Using the data below, output the first line and every line after it up to and including the line containing "needs (R144). -/", exactly as written and with nothing added.

Dataset entries
───
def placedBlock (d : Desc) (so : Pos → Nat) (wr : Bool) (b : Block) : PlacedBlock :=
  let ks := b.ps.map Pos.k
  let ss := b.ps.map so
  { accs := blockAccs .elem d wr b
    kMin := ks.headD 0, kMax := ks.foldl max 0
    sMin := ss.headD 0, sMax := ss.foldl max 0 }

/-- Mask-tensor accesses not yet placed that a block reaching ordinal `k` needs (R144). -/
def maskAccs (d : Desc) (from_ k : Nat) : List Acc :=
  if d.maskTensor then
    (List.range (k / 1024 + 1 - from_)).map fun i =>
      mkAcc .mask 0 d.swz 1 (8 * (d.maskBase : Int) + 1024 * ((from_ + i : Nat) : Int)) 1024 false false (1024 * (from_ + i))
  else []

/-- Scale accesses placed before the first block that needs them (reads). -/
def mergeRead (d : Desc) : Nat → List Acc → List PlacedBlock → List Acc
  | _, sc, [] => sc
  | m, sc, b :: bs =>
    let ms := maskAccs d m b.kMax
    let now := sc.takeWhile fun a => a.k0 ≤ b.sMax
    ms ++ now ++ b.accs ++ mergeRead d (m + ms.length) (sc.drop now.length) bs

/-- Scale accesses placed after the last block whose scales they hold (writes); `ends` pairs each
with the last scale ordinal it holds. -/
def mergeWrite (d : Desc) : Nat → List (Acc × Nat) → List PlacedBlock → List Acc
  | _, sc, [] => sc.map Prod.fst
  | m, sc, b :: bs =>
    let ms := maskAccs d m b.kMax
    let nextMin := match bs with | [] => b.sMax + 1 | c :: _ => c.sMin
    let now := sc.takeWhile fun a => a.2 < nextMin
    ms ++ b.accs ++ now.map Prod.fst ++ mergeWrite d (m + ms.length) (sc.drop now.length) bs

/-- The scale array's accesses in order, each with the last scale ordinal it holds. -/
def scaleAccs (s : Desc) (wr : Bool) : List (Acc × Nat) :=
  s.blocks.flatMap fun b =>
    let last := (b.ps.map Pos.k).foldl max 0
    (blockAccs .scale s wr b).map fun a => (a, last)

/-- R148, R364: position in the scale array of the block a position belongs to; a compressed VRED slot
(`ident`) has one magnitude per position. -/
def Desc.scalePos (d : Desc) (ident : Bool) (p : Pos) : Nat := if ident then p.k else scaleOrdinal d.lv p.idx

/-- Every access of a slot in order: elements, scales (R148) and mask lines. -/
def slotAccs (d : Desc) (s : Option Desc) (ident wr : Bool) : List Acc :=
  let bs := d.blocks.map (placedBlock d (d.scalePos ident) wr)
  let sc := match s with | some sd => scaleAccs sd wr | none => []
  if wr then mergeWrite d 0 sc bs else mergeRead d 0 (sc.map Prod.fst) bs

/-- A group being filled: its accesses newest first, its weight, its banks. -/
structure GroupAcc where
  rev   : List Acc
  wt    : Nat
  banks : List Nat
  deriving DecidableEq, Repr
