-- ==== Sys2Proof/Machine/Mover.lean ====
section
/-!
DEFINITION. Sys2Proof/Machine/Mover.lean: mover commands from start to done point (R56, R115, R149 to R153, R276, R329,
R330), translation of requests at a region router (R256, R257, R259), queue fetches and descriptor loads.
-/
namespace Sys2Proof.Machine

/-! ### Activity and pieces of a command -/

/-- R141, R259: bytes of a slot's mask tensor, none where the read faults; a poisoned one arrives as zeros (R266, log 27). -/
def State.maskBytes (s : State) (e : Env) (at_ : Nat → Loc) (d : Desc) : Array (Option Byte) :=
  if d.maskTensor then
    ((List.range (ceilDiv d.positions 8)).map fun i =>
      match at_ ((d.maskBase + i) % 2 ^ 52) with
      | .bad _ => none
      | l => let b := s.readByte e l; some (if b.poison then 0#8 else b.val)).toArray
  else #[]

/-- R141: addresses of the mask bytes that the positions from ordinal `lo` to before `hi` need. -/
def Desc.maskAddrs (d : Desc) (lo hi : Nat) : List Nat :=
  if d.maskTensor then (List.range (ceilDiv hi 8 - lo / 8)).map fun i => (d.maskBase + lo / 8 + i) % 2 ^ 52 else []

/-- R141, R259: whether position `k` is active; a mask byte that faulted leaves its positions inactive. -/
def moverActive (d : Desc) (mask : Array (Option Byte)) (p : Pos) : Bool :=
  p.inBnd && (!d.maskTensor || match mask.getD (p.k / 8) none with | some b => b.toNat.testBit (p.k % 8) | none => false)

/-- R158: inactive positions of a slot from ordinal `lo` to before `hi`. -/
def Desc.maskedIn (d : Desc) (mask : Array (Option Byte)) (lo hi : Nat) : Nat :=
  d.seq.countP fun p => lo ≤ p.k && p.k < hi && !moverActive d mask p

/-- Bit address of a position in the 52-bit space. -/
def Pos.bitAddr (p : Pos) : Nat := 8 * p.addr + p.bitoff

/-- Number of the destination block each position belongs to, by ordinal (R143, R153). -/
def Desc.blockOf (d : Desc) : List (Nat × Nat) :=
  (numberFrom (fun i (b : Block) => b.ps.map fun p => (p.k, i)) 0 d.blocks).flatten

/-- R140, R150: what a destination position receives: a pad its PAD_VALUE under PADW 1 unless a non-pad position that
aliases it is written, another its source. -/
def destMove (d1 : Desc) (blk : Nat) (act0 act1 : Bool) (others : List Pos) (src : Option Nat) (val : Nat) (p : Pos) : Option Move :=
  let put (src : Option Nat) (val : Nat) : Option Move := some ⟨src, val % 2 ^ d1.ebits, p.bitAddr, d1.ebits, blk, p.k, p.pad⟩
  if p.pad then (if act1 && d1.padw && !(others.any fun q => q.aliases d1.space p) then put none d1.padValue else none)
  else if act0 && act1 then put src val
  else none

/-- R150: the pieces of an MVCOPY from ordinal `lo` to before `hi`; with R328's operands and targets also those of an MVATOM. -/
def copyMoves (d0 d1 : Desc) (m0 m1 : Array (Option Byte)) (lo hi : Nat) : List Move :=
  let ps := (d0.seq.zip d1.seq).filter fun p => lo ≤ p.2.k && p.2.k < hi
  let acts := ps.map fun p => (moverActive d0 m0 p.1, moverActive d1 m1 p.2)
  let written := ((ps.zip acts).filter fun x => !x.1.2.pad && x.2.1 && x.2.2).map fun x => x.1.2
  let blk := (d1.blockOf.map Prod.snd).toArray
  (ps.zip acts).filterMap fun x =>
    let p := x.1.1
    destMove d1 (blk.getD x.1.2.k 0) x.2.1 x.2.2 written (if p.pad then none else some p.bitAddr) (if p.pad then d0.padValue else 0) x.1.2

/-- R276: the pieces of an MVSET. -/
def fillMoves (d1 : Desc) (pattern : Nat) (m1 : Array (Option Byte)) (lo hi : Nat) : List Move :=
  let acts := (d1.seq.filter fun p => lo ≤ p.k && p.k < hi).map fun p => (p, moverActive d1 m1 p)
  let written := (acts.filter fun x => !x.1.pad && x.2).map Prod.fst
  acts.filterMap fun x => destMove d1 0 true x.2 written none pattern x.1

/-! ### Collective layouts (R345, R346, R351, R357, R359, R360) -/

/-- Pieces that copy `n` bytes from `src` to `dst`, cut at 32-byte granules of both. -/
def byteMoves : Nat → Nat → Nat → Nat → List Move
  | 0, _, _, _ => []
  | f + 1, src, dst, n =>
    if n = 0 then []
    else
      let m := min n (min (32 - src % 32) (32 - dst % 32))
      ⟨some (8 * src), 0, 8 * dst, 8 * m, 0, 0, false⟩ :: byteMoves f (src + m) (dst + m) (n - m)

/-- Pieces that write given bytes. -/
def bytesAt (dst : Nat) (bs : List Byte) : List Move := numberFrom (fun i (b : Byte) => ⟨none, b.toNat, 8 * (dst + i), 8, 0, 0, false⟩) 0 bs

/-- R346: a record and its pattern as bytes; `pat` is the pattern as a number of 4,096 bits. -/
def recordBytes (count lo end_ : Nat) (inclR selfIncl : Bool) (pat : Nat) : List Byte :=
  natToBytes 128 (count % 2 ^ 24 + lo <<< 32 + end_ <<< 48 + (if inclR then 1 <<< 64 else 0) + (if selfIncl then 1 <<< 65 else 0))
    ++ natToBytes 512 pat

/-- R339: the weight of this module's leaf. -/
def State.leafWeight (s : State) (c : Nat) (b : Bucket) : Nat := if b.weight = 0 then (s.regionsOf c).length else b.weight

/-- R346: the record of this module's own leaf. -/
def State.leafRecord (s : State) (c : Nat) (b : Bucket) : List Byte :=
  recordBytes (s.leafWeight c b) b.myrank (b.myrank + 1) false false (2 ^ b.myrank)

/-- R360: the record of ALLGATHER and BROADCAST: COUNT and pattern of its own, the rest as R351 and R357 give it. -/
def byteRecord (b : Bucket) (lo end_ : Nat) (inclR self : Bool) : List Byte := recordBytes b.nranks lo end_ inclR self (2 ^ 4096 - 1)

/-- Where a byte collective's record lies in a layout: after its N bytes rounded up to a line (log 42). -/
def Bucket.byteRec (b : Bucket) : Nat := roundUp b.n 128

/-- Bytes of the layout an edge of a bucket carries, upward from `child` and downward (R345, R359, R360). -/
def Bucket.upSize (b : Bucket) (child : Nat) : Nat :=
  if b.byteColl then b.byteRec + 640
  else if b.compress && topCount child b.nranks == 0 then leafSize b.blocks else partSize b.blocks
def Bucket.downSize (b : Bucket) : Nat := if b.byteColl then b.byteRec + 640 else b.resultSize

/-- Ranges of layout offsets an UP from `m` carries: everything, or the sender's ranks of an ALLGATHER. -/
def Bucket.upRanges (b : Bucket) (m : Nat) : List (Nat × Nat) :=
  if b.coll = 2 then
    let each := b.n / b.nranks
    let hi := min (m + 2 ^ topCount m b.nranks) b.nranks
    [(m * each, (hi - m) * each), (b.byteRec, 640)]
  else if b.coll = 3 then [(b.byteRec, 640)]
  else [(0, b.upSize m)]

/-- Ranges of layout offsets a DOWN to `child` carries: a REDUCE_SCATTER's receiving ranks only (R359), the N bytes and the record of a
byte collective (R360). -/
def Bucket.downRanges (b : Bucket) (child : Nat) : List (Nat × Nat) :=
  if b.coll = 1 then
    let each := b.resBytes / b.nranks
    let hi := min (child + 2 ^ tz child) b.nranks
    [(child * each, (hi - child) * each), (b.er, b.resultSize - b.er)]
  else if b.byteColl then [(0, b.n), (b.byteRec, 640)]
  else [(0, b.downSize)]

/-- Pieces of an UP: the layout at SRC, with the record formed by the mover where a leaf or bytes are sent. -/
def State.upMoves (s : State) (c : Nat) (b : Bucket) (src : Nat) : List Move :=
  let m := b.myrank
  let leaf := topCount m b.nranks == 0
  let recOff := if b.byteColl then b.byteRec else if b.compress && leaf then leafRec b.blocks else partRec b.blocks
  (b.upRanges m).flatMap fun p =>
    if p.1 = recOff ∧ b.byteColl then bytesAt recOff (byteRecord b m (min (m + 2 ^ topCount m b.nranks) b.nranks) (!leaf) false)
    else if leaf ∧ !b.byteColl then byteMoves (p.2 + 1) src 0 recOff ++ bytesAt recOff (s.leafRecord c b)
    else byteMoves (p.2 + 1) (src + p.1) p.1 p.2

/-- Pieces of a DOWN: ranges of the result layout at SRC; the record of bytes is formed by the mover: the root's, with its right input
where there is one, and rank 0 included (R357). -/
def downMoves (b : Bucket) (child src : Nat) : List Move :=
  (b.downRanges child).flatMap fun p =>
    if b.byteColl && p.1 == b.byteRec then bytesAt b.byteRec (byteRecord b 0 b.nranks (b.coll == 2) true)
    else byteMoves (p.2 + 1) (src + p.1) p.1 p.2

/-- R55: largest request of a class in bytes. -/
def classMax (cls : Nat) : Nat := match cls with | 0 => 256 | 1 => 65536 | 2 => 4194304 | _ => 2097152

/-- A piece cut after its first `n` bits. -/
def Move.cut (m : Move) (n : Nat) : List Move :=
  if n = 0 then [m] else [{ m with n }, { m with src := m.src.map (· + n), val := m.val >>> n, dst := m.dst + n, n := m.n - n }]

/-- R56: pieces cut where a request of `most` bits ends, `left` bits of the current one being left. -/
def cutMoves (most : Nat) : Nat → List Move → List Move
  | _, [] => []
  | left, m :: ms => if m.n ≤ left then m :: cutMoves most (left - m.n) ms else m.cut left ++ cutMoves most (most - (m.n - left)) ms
───
SOLUTION BELOW:
def placedBlock (d : Desc) (so : Pos → Nat) (wr : Bool) (b : Block) : PlacedBlock :=
  let ks := b.ps.map Pos.k
  let ss := b.ps.map so
  { accs := blockAccs .elem d wr b
    kMin := ks.headD 0, kMax := ks.foldl max 0
    sMin := ss.headD 0, sMax := ss.foldl max 0 }

/-- Mask-tensor accesses not yet placed that a block reaching ordinal `k` needs (R144). -/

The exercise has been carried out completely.